The CanonicalizePermittedCNAMEs setting made me scratch my head initially, but it has to do with (internal) hostname aliases set up via DNS CNAMEs. We have some purely internal 'sandbox' networks in a .sandbox DNS namespace, and we have a number of CNAMEs for hosts in them in the internal DNS view of our normal subdomain, for both convenience and uniformity with their external names. In this situation, if I did 'ssh acname', OpenSSH would normally fail to canonicalize acname as a safety measure. By setting CanonicalizePermittedCNAMEs, I can tell OpenSSH that hosts in our subdomain pointing to .sandbox names is legitimate and expected. So I set up:

CanonicalizePermittedCNAMEs *.sub.our.dom:*.sandbox,*.sub.our.dom

I don't know if explicitly specifying our normal subdomain as a valid CNAME target is required. I threw it in as a precaution and haven't tested it (partly because I didn't feel like fiddling with our DNS data just to find out).

Although it's not documented, OpenSSH appears to do its hostname canonicalization by doing direct DNS queries itself. This will presumably bypass any special nsswitch.conf settings you have for hostname lookups. Note that although OpenSSH is using DNS here, it only cares about the forward lookup (of name to IP), not what the reverse lookup of the eventual host's IP is.

I've been experimenting with having OpenSSH do this hostname canonicalization for a few weeks now. So far everything seems to have worked fine, and I haven't noticed any delays or hiccups in making new SSH connections (which was one of the things I was worried about). Of course we haven't had any DNS glitches or failures over that time, either (at least none we know about).

Sidebar: Why OpenSSH cares about CNAMEs during canonicalization (I think)

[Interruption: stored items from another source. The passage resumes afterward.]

-- ==== Sys2Proof/Machine/Commits.lean ====
section
/-!
DEFINITION. Page commits: the check word (R547), acceptance (R33, R34) and what an applied commit does (R35, R257, R475, R490).
-/

namespace Sys2Proof.Machine

/-! ### pages -/

/-- The page is present and carries the common layout (R550). -/
def pagePresent (p : Nat) : Bool := !(Reg.pageFields p).isEmpty

/-- Every field of an array field on page `p`. -/
def fieldEntries (p : Nat) (f : Fld) : List Fld :=
  (List.range f.count).flatMap fun i => (List.range f.count2).map fun j => ((f.pg (p - f.page)).ix i).ix2 j

/-- The shadow fields of a page (R546): its RW fields at 0x040 to 0x7FF. -/
def shadowFields (p : Nat) : List Fld :=
  (((Reg.pageFields p).filter fun f => f.ty == .rw && decide (0x040 ≤ f.off ∧ f.off < 0x800)).flatMap (fieldEntries p)).filter
    fun f => decide (f.off < 0x800)

/-- The shadow words of a page by offset, those that are not 0. -/
def shadowWords (s : State) (p : Nat) : Amap Nat :=
  (shadowFields p).foldl (fun m f => let v := s.sh f; if v = 0 then m else Amap.put f.off (Amap.get m f.off 0 + v * 2 ^ f.lo) m) []

/-- The 1,984 bytes of R547. -/
def shadowBytes (s : State) (p : Nat) : List Byte :=
  let w := shadowWords s p
  (List.range 496).flatMap fun i => leBytes 4 (Amap.get w (0x040 + 4 * i) 0)

/-- The window's shadow words on the ZONE and ALM pages (R257, R475, R547). -/
def windowBytes (s : State) (p : Nat) : List Byte :=
  if p = 0x038 then
    ((List.range 1024).flatMap fun i => leBytes 4 (Amap.get s.zone.shadow (65536 + i / 4 * 16 + i % 4) 0).toNat) ++
    ((List.range (16 * s.sh Reg.ZONE_COUNT_N)).flatMap fun i => leBytes 4 (Amap.get s.zone.shadow i 0).toNat)
  else if p = 0x014 then (List.range 0x500).flatMap fun i => leBytes 4 (Amap.get s.alm.user i 0).toNat
  else []

/-- PAGE_CHECK (R547). -/
def pageCheck (s : State) (p : Nat) : Nat := crc32c (shadowBytes s p ++ windowBytes s p)

/-! ### acceptance -/

/-- A commit of the page becomes pending and replaces one that was (R33, R34). -/
def acceptCommit (page : Nat) (s : State) : State :=
  let c : Commit := { page := page, at_ := s.time }
  ({ s with commits := (s.commits.filter fun (x : Commit) => x.page != page) ++ [c] }.setSt (commitState page) 1).setSt (commitHeld page)
    (s.lv Reg.MERID_APPLY_CTRL_HOLD)

/-- PAGE_COMMIT (R33). [DEDUCED: log 22] -/
def execPageCommit (q : Requester) (t : Time) (page : Nat) (check : Word) (s : State) : Res :=
  .next ((advance t s).busWrite q page fun s =>
    if !pagePresent page then s
    else if check.toNat = pageCheck s page then acceptCommit page s
    else s.setSt (commitState page) 3)

/-! ### almanac values in force (R472, R475) -/

/-- The effective values of the user values in force, with how many of those that changed from `old` saturate. [DEDUCED: log 86] -/
def almApply (old : Amap Word) (s : State) : State :=
  let val := fun (e : Nat × Word) => almSat e.1 (almCombine e.1 (sx 32 (Amap.get s.alm.factory e.1 0).toNat) (sx 32 e.2.toNat))
  let moved := s.alm.userLive.filter fun (e : Nat × Word) => Amap.get old e.1 0 != e.2 && (val e).2
  let sat := moved.length
  { s with alm := { s.alm with eff := (s.alm.userLive.filter fun (e : Nat × Word) => e.2 != 0).map fun (e : Nat × Word) => (e.1, BitVec.ofInt 32 (val e).1) } }.bumpBy
    Reg.ALM_SATURATIONS sat

/-! ### application -/

/-- The field is copied by a commit of its page: a COMMIT field, but for BANK where that takes effect at the restart (R200). -/
def committedField (s : State) (page k : Nat) : Bool :=
  match fieldOfKey k with
  | none => false
  | some f =>
    f.page == page && f.eff == .commit &&
      !((f.key == (Reg.SLOWn_FIR_CFG_BANK.pg 0).key && bankAtRestart s 0) || (f.key == (Reg.SLOWn_FIR_CFG_BANK.pg 1).key && bankAtRestart s 1))

/-- The page's COMMIT fields follow the shadow, and the commit reads APPLIED (R33, R34, R490). -/
def copyCommit (page : Nat) (s : State) : State :=
  let s1 := { s with
    live := copyFields (fun k => k / 131072 == page && committedField s page k) s.shadow s.live
    commits := s.commits.filter fun (x : Commit) => x.page != page
    stew := { s.stew with defaulted := Amap.del s.stew.defaulted page } }
  ((s1.setSt (commitState page) 2).setSt (commitHeld page) 0).setSt (commitApplyTick page) (s.tickCount % 2 ^ 16)

/-- A commit that changes RANGE (R129): ARC's dwell starts again at this tick, which counts one frame of it off; the range of a lane
that does not run follows. -/
def commitRange (n : Lane) (old : RegFile) (s : State) : State :=
  let f := Reg.RXFn_CFG_RANGE.pg n
  let s1 := if s.laneState n = 2 then s else s.setSt (Reg.RXFn_STATUS_RANGE_CUR.pg n) (s.lv f)
  if s.lv f = RegFile.get old f ∨ s.lv (Reg.RXFn_CFG_ARC_EN.pg n) = 0 then s1 else s1.setRxf n { s1.rxf.get n with dwell := 65 }

/-- What the blocks do when a commit of a page has applied at `t`; `old` is the configuration before it (R88, R129, R182, R202,
R226, R257, R475). -/
def commitHook (t : Time) (old : State) (page : Nat) (s : State) : State :=
  let frame := fun (n : Lane) => (s.lanes.get n).frame
  match page with
  | 0x013 => ivRestart s
  | 0x014 => almApply old.alm.userLive { s with alm := { s.alm with userLive := s.alm.user } }
  | 0x018 => syncDrive s
  | 0x01A => syncIdle (syncNh 0 (constChange 0 (frame 0) old.live s.live s))
  | 0x01B => syncIdle (syncNh 1 (constChange 1 (frame 1) old.live s.live s))
  | 0x020 => syncServo 0 (commitRange 0 old.live s)
  | 0x021 => syncServo 1 (commitRange 1 old.live s)
  | 0x022 => commitTsf t old.live s
  | 0x028 => syncNh 0 (constChange 0 (frame 0) old.live s.live s)
  | 0x029 => syncNh 1 (constChange 1 (frame 1) old.live s.live s)
  | 0x02C => commitSlow 0 (frame 0) old.live s
  | 0x02D => commitSlow 1 (frame 1) old.live s
  | 0x038 => commitZone s
  | _ => s

/-- The constellation hook of a lane is one for both its pages. -/
def hookPages (pages : List Nat) : List Nat :=
  pages.filter fun p => !((p == 0x028 && pages.contains 0x01A) || (p == 0x029 && pages.contains 0x01B))

/-- Commits of pages apply together at `t` (R35). -/
def applyPages (t : Time) (pages : List Nat) (s : State) : State :=
  (hookPages pages).foldl (fun x p => commitHook t s p x) (pages.foldl (fun x p => copyCommit p x) s)

/-- A commit made by the device itself takes effect at the next tick, or at once when no ticks run (R477, R502). [DEDUCED: log 86] -/
def deviceCommit (page : Nat) (s : State) : State :=
  if s.ticksRun then acceptCommit page s else applyPages s.time [page] s

end Sys2Proof.Machine
end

I assume that this is because if OpenSSH was willing to follow CNAMEs wherever they went, an attacker with a certain amount of access to your DNS zone could more or less silently redirect existing or new names in your domain off to outside hosts. You would see the reassuring message of, say:

Warning: Permanently added 'somehost.sub.your.domain' (RSA) to the list of known hosts.

but your connection would actually be going to otherhost.attacker.com because that's where the CNAME points.

You still get sort of the same issue if you don't have hostname canonicalization turned on (because then the system resolver will presumably be following that CNAME too), but then at least the message about adding keys doesn't explicitly claim that the hostname is in your domain.